Depuis un moment je suis avec un suisse, on discute de tout et de rien. A un moment, en descendant, ma cheville reste coincée en arrière, mais ouf, elle se se dégage avant qu'il n'y ait du dégât. il m'explique alors ce qu'il a vécu:
il y a 6 ans (en 2005) il part courir en foret, son pied reste coincés dans un trou, et son corps continue a avancer, crac, le genou plie à l'envers! il est seul, pas de téléphone, il vas jusqu'a sa voiture sur une patte (et en morflant), puis il rentre chez lui en voiture, en s'aider des mains pour débrayer (olé !)

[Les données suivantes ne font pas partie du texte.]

-- ==== Sys2Proof/Safety.lean ====
section
/-! DEFINITION. The terms of the statements: what a state that the hardware can be in satisfies, the results of instructions
as numbers, when an agent's part of an instruction is ready, and the state that an instruction leaves. -/

namespace Sys2Proof.Machine

/-- Memory is in its canonical form, so that equal memories are equal data. -/
def State.memOk (s : State) : Bool := Memory.wf s.mem

/-! ## Control instructions -/

/-- The state when the control instruction at hand has retired: the executing thread's record alone has changed, by `f`, by its pc,
its count, and the end of its waits. -/
def State.ccRet (s : State) (pc' : Word64) (f : Thread → Thread) : State :=
  { s with threads := Map.put s.threads s.tk { f s.th with
      pc := pc', instret := s.th.instret + 1, wait := none, part := 0, hold := [], suppress := [], stale := false, since := 0, held := false } }

/-- The same with a result register and nothing else. -/
def State.ccWrote (s : State) (rd : XReg) (v pc' : Word64) : State := s.ccRet pc' (fun th => th.setX rd v)

/-- The state when the instruction at hand waits: the wait's kind and the cycle it began, if it has not begun already. -/
def State.ccWaits (s : State) (k : WaitK) : State :=
  { s with threads := Map.put s.threads s.tk { s.th with wait := some (s.th.wait.getD { kind := k, since := s.gcc }) } }

/-- A 64-bit value from the number of a 32-bit result, sign-extended (RV64I word forms). -/
def word32 (n : Int) : Word64 := (BitVec.ofInt 32 n).signExtend 64

/-- Division toward zero with the M extension's two corners: by zero all ones; otherwise the quotient (which wraps). -/
def quotient (a b : Int) : Int := if b = 0 then -1 else Int.tdiv a b
/-- The remainder of that division: by zero the dividend. -/
def remainder (a b : Int) : Int := if b = 0 then a else Int.tmod a b

/-- Register-immediate results of RV64I as numbers. -/
def rvImm (op : AluI) (a : Word64) (imm : BitVec 12) : Word64 :=
  match op with
  | .addi => BitVec.ofInt 64 (a.toInt + imm.toInt)
  | .slti => if a.toInt < imm.toInt then 1 else 0
  | .sltiu => if a.toNat < (imm.signExtend 64 : Word64).toNat then 1 else 0
  | .xori => a ^^^ imm.signExtend 64
  | .ori => a ||| imm.signExtend 64
  | .andi => a &&& imm.signExtend 64
  | .addiw => word32 (a.toInt + imm.toInt)

/-- Shift-immediate results as numbers. -/
def rvShift (op : AluSh) (a : Word64) (sh : Nat) : Word64 :=
  let w : Nat := a.toNat % 2 ^ 32
  match op with
  | .slli => BitVec.ofNat 64 (a.toNat * 2 ^ sh)
  | .srli => BitVec.ofNat 64 (a.toNat / 2 ^ sh)
  | .srai => BitVec.ofInt 64 (a.toInt / 2 ^ sh)
  | .rori => BitVec.ofNat 64 (a.toNat / 2 ^ sh + a.toNat * 2 ^ (64 - sh))
  | .slliUw => BitVec.ofNat 64 (w * 2 ^ sh)
  | .slliw => word32 (w * 2 ^ sh)
  | .srliw => word32 (w / 2 ^ sh : Nat)
  | .sraiw => word32 ((lo32 a).toInt / 2 ^ sh)
  | .roriw => word32 (w / 2 ^ (sh % 32) + w * 2 ^ (32 - sh % 32) : Nat)

/-- Register-register results of RV64I, M, Zba and Zbb as numbers. -/
def rvReg (op : AluR) (a b : Word64) : Word64 :=
  let n : Nat := b.toNat % 64
  let m : Nat := b.toNat % 32
  let w : Nat := a.toNat % 2 ^ 32
  let x := (lo32 a).toInt
  let y := (lo32 b).toInt
  match op with
  | .add => BitVec.ofInt 64 (a.toInt + b.toInt)
  | .sub => BitVec.ofInt 64 (a.toInt - b.toInt)
  | .sll => BitVec.ofNat 64 (a.toNat * 2 ^ n)
  | .slt => if a.toInt < b.toInt then 1 else 0
  | .sltu => if a.toNat < b.toNat then 1 else 0
  | .xor => a ^^^ b
  | .srl => BitVec.ofNat 64 (a.toNat / 2 ^ n)
  | .sra => BitVec.ofInt 64 (a.toInt / 2 ^ n)
  | .or => a ||| b
  | .and => a &&& b
  | .addw => word32 (x + y)
  | .subw => word32 (x - y)
  | .sllw => word32 (w * 2 ^ m)
  | .srlw => word32 (w / 2 ^ m : Nat)
  | .sraw => word32 (x / 2 ^ m)
  | .mul => BitVec.ofInt 64 (a.toInt * b.toInt)
  | .mulh => BitVec.ofInt 64 (a.toInt * b.toInt / 2 ^ 64)
  | .mulhsu => BitVec.ofInt 64 (a.toInt * b.toNat / 2 ^ 64)
  | .mulhu => BitVec.ofInt 64 (a.toNat * b.toNat / 2 ^ 64)
  | .div => BitVec.ofInt 64 (quotient a.toInt b.toInt)
  | .divu => BitVec.ofInt 64 (quotient a.toNat b.toNat)
  | .rem => BitVec.ofInt 64 (remainder a.toInt b.toInt)
  | .remu => BitVec.ofInt 64 (remainder a.toNat b.toNat)
  | .mulw => word32 (x * y)
  | .divw => word32 (quotient x y)
  | .divuw => word32 (quotient (lo32 a).toNat (lo32 b).toNat)
  | .remw => word32 (remainder x y)
  | .remuw => word32 (remainder (lo32 a).toNat (lo32 b).toNat)
  | .addUw => BitVec.ofNat 64 (w + b.toNat)
  | .sh1add => BitVec.ofNat 64 (2 * a.toNat + b.toNat)
  | .sh2add => BitVec.ofNat 64 (4 * a.toNat + b.toNat)
  | .sh3add => BitVec.ofNat 64 (8 * a.toNat + b.toNat)
  | .sh1addUw => BitVec.ofNat 64 (2 * w + b.toNat)
  | .sh2addUw => BitVec.ofNat 64 (4 * w + b.toNat)
  | .sh3addUw => BitVec.ofNat 64 (8 * w + b.toNat)
  | .andn => a &&& ~~~b
  | .orn => a ||| ~~~b
  | .xnor => ~~~(a ^^^ b)
  | .max => if a.toInt < b.toInt then b else a
  | .maxu => if a.toNat < b.toNat then b else a
  | .min => if b.toInt < a.toInt then b else a
  | .minu => if b.toNat < a.toNat then b else a
  | .rol => BitVec.ofNat 64 (a.toNat * 2 ^ n + a.toNat / 2 ^ (64 - n))
  | .ror => BitVec.ofNat 64 (a.toNat / 2 ^ n + a.toNat * 2 ^ (64 - n))
  | .rolw => word32 (w * 2 ^ m + w / 2 ^ (32 - m) : Nat)
  | .rorw => word32 (w / 2 ^ m + w * 2 ^ (32 - m) : Nat)

/-- One-source results of Zbb: counts as numbers of positions, bytes by their place. -/
def rvOne (op : AluU) (a : Word64) : Word64 :=
  let n := a.toNat
  let w : Nat := a.toNat % 2 ^ 32
  let count (k : Nat) (p : Nat → Bool) : Word64 := BitVec.ofNat 64 ((List.range k).filter p).length
  let byte (i : Nat) : Nat := n / 256 ^ i % 256
  match op with
  | .clz => count 64 (fun k => decide (n < 2 ^ k))
  | .ctz => count 64 (fun k => n % 2 ^ (k + 1) == 0)
  | .cpop => count 64 (fun k => n / 2 ^ k % 2 == 1)
  | .clzw => count 32 (fun k => decide (w < 2 ^ k))
  | .ctzw => count 32 (fun k => w % 2 ^ (k + 1) == 0)
  | .cpopw => count 32 (fun k => w / 2 ^ k % 2 == 1)
  | .sextb => (BitVec.ofNat 8 n).signExtend 64
  | .sexth => (BitVec.ofNat 16 n).signExtend 64
  | .zexth => BitVec.ofNat 64 (n % 2 ^ 16)
  | .orcb => BitVec.ofNat 64 (((List.range 8).map (fun i => (if byte i = 0 then 0 else 255) * 256 ^ i)).sum)
  | .rev8 => BitVec.ofNat 64 (((List.range 8).map (fun i => byte i * 256 ^ (7 - i))).sum)

/-- The condition of a branch on numbers. -/
def rvTaken (c : BrCond) (a b : Word64) : Bool :=
  match c with
  | .eq => decide (a.toNat = b.toNat)
  | .ne => decide (a.toNat ≠ b.toNat)
  | .lt => decide (a.toInt < b.toInt)
  | .ge => decide (b.toInt ≤ a.toInt)
  | .ltu => decide (a.toNat < b.toNat)
  | .geu => decide (b.toNat ≤ a.toNat)

/-- The number that `n` little-endian bytes give in a register: with the sign of `8 n` bits, or without. -/
def loaded (d : List Byte) (n : Nat) (uns : Bool) : Word64 :=
  if uns then BitVec.ofNat 64 (natOfBytes d) else BitVec.ofInt 64 (Int.bmod (natOfBytes d) (2 ^ (8 * n)))

/-- The timestamp of the thread's access to `t` (R65, R375): its own, that of the PUBLISH of the set that the access binds to, or the hearth's
clock, whichever is latest; an access that is under way has taken that of the PUBLISH. -/
def State.ccStamp (s : State) (t : Tgt) : Nat :=
  max (if s.th.xact.out || s.th.xact.got.isSome then s.th.pts else max s.th.pts (s.tgtPts t)) (s.localGcc s.focus.h)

son toubib, lui dit "c mort, il faut tout ouvrir, tout opérer, puis on verra comment vous faire marcher", pas convaincu, il part voir un autre toubib: a prori pas besoin d'opérer, par contre, votre genou est très faible (croisé ko je crois) il faut muscler les cuisses pour qu'elles tiennent le genou. bilan, 4 marathon plus tard, il en est à son 5eme grand raid, respect !!!!! un grand coup de chapeau car ces 5 années n'ont pas du être faciles tous les jours.

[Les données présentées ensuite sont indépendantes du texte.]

/-- R41, R138, R145, R151, R243 (the order of turns: notes/assumptions/1): the turn of an agent, at an edge of its hearth's clock, runs the instruction that its bytes decode to, with the agent at hand. A control
thread takes it from its pc, a 16-bit form as two bytes, unless a split of a higher slot has acted in the cycle
or a lower one's TMARK word comes first (R159, R339), and goes on with an instruction that it has fetched, with the yscope and ybbase of its issue; a lane group the word of its block at the offset that it has reached; an engine the word at the
head of the queue whose turn it is, and the turn of the engine passes with a queue's last word; a step of the part is run as it is, but a request of the host
that an earlier posted write holds back does not come yet (R387); and a module without power only starts.
What the model settles itself: no power (log 69). -/
def Obligations.StepRunsDecoded : Prop := ∀ (s : State) (r : List Turn) (h t e q pc : Nat) (i : Instr) (tg tg2 : Tgt) (b : Blk) (qw : QWord) (ws : List QWord)
    (lo hi : BitVec 16),
  let c : State := ({ s with sched := r }).ticked
  let th := s.thread (tkey h t)
  let x := s.ctx (ckey h th.ctx)
  let p := x.part
  let c1 := c.enter h t
  let c2 := c1.touchTgt tg
  let runs (w len : Nat) (v : State) : State :=
    { (v.dropLines h p).modThread (tkey h t) (fun th => { th with ir := w, held := true, ys := x.yscope, yb := x.ybbase }) with focus := { h := h, t := t, len := len } }
  let turn := s.powered = true ∧ s.sched = .cc h t :: r ∧ c.threadFree h t = true ∧ c.atEdge h = true ∧ c.slotPassed h t = false ∧ c.markFirst h t = false
  let fresh := turn ∧ th.begun = false ∧ th.xf = none ∧ th.pc = BitVec.ofNat 64 pc ∧ pc < 2 ^ 64
  let placed := fresh ∧ c1.bppcHit h t = none ∧ c1.reach h p pc .fetch = .ok tg
  let ready := placed ∧ c1.fetched h tg 2 = .ok lo.toNat
  (turn → th.begun = true → step s = exec (ccDecode th.ir).1 { c1 with focus := { h := h, t := t, len := (ccDecode th.ir).2 } })
  ∧ (ready → lo.toNat % 4 ≠ 3 → step s = exec (decodeC lo) (runs lo.toNat 2 c2))
  ∧ (ready → lo.toNat % 4 = 3 → c2.reach h p ((pc + 2) % 2 ^ 64) .fetch = .ok tg2 → c2.fetched h tg2 2 = .ok hi.toNat →
      step s = exec (decodeCc (hi ++ lo)) (runs (lo.toNat + 2 ^ 16 * hi.toNat) 4 (c2.touchTgt tg2)))
  ∧ (∀ n, fresh → c1.bppcHit h t = some n → step s = .next (c1.trapCc h t { cause := 0x17, sub := 1, d8 := n }))
  ∧ (placed → c1.fetched h tg 2 = .absent tg2 → step s = .next (c1.askLine h p th.ctx tg2))
  ∧ (∀ cause sub, placed → c1.fetched h tg 2 = .bad cause sub → step s = .next ((c1.dropLines h p).trapCc h t (trapVa cause sub pc)))
  ∧ (∀ (u : State) n, tg.far = false → u.fetched h tg n = .ok (u.peekNum h tg n))
  ∧ (s.powered = true → s.sched = .lane h t :: r → c.atEdge h = true → (s.group (ckey h t)).blk = some b → b.inPass = true → c.groupIssues h t = true →
      (decodeLane (b.body.getD b.w 0) = .ok i → step s = exec i { c with focus := { h := h, t := t } })
      ∧ ((∃ x, decodeLane (b.body.getD b.w 0) = .error x) →
        step s = exec (.unassignedLaneOpcode (b.body.getD b.w 0)) { c with focus := { h := h, t := t } }))
  ∧ (s.powered = true → s.sched = .engine h e :: r → c.atEdge h = true → c.turnOf h e = some q → (s.eng q).words = qw :: ws →
      let u : State := { c with focus := { h := h, t := e, q := q } }
      (engTakes q qw.w = some i → step s = exec i (if ws = [] then u.passTurn q else u))
      ∧ (engTakes q qw.w = none → step s = .next (u.badWord q)))
  ∧ (s.powered = true → s.sched = .cc h t :: r → (c.threadFree h t = false ∨ c.atEdge h = false ∨ c.slotPassed h t = true ∨ c.markFirst h t = true) → step s = .next c)
  ∧ (s.powered = true → s.sched = .event i :: r → c.hostHolds i = false → step s = exec i c)
  ∧ (s.powered = true → s.sched = .event i :: r → c.hostHolds i = true → step s = .next c)
  ∧ (s.powered = true → s.sched = .clock :: r → step s = .next c.clockTick)
  ∧ (s.sched = [] → step s = step { s with sched := [Config.arbiter s.tick] })
  ∧ (∀ v, s.powered = false → s.sched = .event (.boot v) :: r → step s = exec (.boot v) c)
  ∧ (s.powered = false → s.sched = .cc h t :: r → step s = .fault .noPower)
  ∧ (s.powered = false → s.sched = .lane h t :: r → step s = .fault .noPower)
  ∧ (s.powered = false → s.sched = .engine h e :: r → step s = .fault .noPower)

il me dit que l'an dernier il avait fini en 50heures et que la il est plus rapide, sur une base de 48.
humm, 48, c'est pas bon, faut j'accélère un peu.

À la fin de la grande descente, on tombe sur la route, sa copine l'attend, je file.
sur la route, je suis bien, je relance la machine, mais tout seul: en fait, et c'est plutôt étonnant, le profil du raideur est plutôt un randonneur +++ (du moins dans le groupe ou j'étais) qu'un coureur: je suis le seul à courir, les autres marchent.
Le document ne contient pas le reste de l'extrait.